Анна Иоанновна была не в духе, и весь двор затих. На лицах фрейлин застыло почтительно-печальное настроение. Лица камергеров вытянулись, прилично случаю.
У императрицы были на этот раз уважительные причины к тоске и грусти. Вести из Польши не приносили ничего утешительного. Союзница Станислава Лещинского, Франция, обещала последнему усиленную помощь. Русский фельдмаршал Ласси с двадцатитысячным войском готовился к осаде Гданьска и слал с дороги предупреждения, что победа достанется не так-то легко, благодаря вмешательству французов, и что придется пролить много крови для того, чтобы одолеть врагов.
Но, помимо военных дел, еще другие заботы угнетали государыню. Принц Антон Брауншвейгский не понравился своей невесте, и принцесса Анна явно сторонилась его. Положим, принцесса была очень молода, и подрасти она немного, все могло бы измениться к лучшему. Но и самой государыне был не по душе робкий, заикающийся, бесцветный принц, хотя она всячески старалась не показывать этого приближенным. Отослать же принца обратно – значило оскорбить австрийского императора, которому он приходился близким родственником.
А тут еще принцесса Елизавета. Бирон открыл новые козни ее близкого приближенного и настаивает на привлечении его к розыску. Это будет удар для цесаревны и порвет и так уже натянутые отношения между ними… Но верный Эрнест открыл такие важные тайны, такие козни, что…

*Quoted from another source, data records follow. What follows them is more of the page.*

-- ==== Sys2Proof/Tests/Slice0.lean ====
section
/-! SUPPORT. Tests of the model: ill-formed commands that each check refuses, small worked steps, and for each statement of
Certificates/Slice0/Obligations.lean with hypotheses a concrete state and operands that meet them. -/

set_option Elab.async false

open Sys2Proof Sys2Proof.Machine

/-! ### Small states -/

/-- The blank state with the listed fields set. -/
def bank (l : List (Fld × Nat)) (s : State := {}) : State := l.foldl (fun s f => s.set f.1 f.2) s

/-- FAB is on and its clock runs. -/
def fabOn : List (Fld × Nat) := [(Reg.PWRM_STAT.DOM_ON, 255), (Reg.CLK_STAT.REF_OK, 1), (Reg.CLK_STAT.LOCKED, 15), (Reg.SEC_STAT.LOCKED, 0)]

/-! ### Ill-formed commands, one for each check of WellFormed -/

theorem test_wf_cycle : (Instr.devCommitGo 16383).wellFormed = true ∧ (Instr.devCommitGo 16384).wellFormed = false := by decide
theorem test_wf_node : (Instr.announce 1023 0 0 0 false).wellFormed = true ∧ (Instr.announce 1024 0 0 0 false).wellFormed = false := by decide
theorem test_wf_port : (Instr.getInfo ⟨.queue 1023, 0⟩).wellFormed = true ∧ (Instr.getInfo ⟨.queue 1024, 0⟩).wellFormed = false := by decide
theorem test_wf_sender : (Instr.commitCmd ⟨.hsp, 16384⟩).wellFormed = false := by decide
theorem test_wf_payload : requestOk ⟨.hsp, 0⟩ 4092 = true ∧ requestOk ⟨.twt, 0⟩ 4093 = false ∧ requestOk ⟨.cells 1, 0⟩ 4088 = true ∧ requestOk ⟨.queue 1, 0⟩ 4089 = false := by decide
theorem test_wf_parcel : (Instr.parcelReceive 0 { beacon := List.replicate 31 0 } 0).wellFormed = false ∧
    (Instr.parcelReceive 0 { beacon := List.replicate 32 0, cells := [[]] } 0).wellFormed = false ∧
    (Instr.parcelReceive 0 { beacon := List.replicate 32 0, slots := [List.replicate 39 0] } 0).wellFormed = false ∧
    (Instr.parcelReceive 0 { beacon := List.replicate 32 0, slots := [List.replicate 40 0] } 0).wellFormed = true := by decide
theorem test_wf_hello : (Instr.helloBlock 1 (List.replicate 33 0)).wellFormed = false := by decide
theorem test_wf_levels : (Instr.chkDone (List.replicate 32 0)).wellFormed = false := by decide
theorem test_wf_sensors : (Instr.dieTemperatureSample [0, 0, 0, 0, 0]).wellFormed = false := by decide
theorem test_wf_transfer : (Instr.twcXfer ⟨.hsp, 0⟩ 0 0 0 (List.replicate 255 0)).wellFormed = true ∧
    (Instr.twcXfer ⟨.hsp, 0⟩ 0 0 0 (List.replicate 256 0)).wellFormed = false := by decide +kernel

/-! ### Small steps worked out from the manual -/

/-- The check values of the three codes over the digits 1 to 9, R127 gives the first, catalogues of CRC parameters the others. -/
theorem test_check_codes : crc32 [0x31, 0x32, 0x33, 0x34, 0x35, 0x36, 0x37, 0x38, 0x39] = 0xCBF43926 ∧ crc8 [0x31, 0x32, 0x33, 0x34, 0x35, 0x36, 0x37, 0x38, 0x39] = 0xF4 ∧
    crc16 [0x31, 0x32, 0x33, 0x34, 0x35, 0x36, 0x37, 0x38, 0x39] = 0x29B1 := by decide +kernel

/-- SHA-256 of "abc" (the worked value of FIPS 180-4). -/
theorem test_sha256 : sha256 [0x61, 0x62, 0x63] = [0xBA, 0x78, 0x16, 0xBF, 0x8F, 0x01, 0xCF, 0xEA, 0x41, 0x41, 0x40, 0xDE, 0x5D, 0xAE, 0x22, 0x23,
    0xB0, 0x03, 0x61, 0xA3, 0x96, 0x17, 0x7A, 0x9C, 0xB4, 0x10, 0xFF, 0x61, 0xF2, 0x00, 0x15, 0xAD] := by decide +kernel

/-- The usable slots of R22 at each tick rate: 48, 96, 44.1, 88.2, 192 and 176.4 kHz. -/
theorem test_usable_slots : (usableSlots 1, usableSlots 2, usableSlots 4) = (16192, 8000, 3904) := by decide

Анна Иоанновна даже вздрогнула при одной мысли о них…
И глубоко, глубоко задумалась она, положив голову на руку и глядя куда-то вдаль.
Потом она быстро окинула взором толпившихся вокруг нее приближенных. Что-то жесткое теперь мелькнуло в ее суровом, но далеко не злобном обычно лице.
– Эрнест прав, – произнесла она мысленно, – только строгостью и крутыми мерами можно создать благополучие России!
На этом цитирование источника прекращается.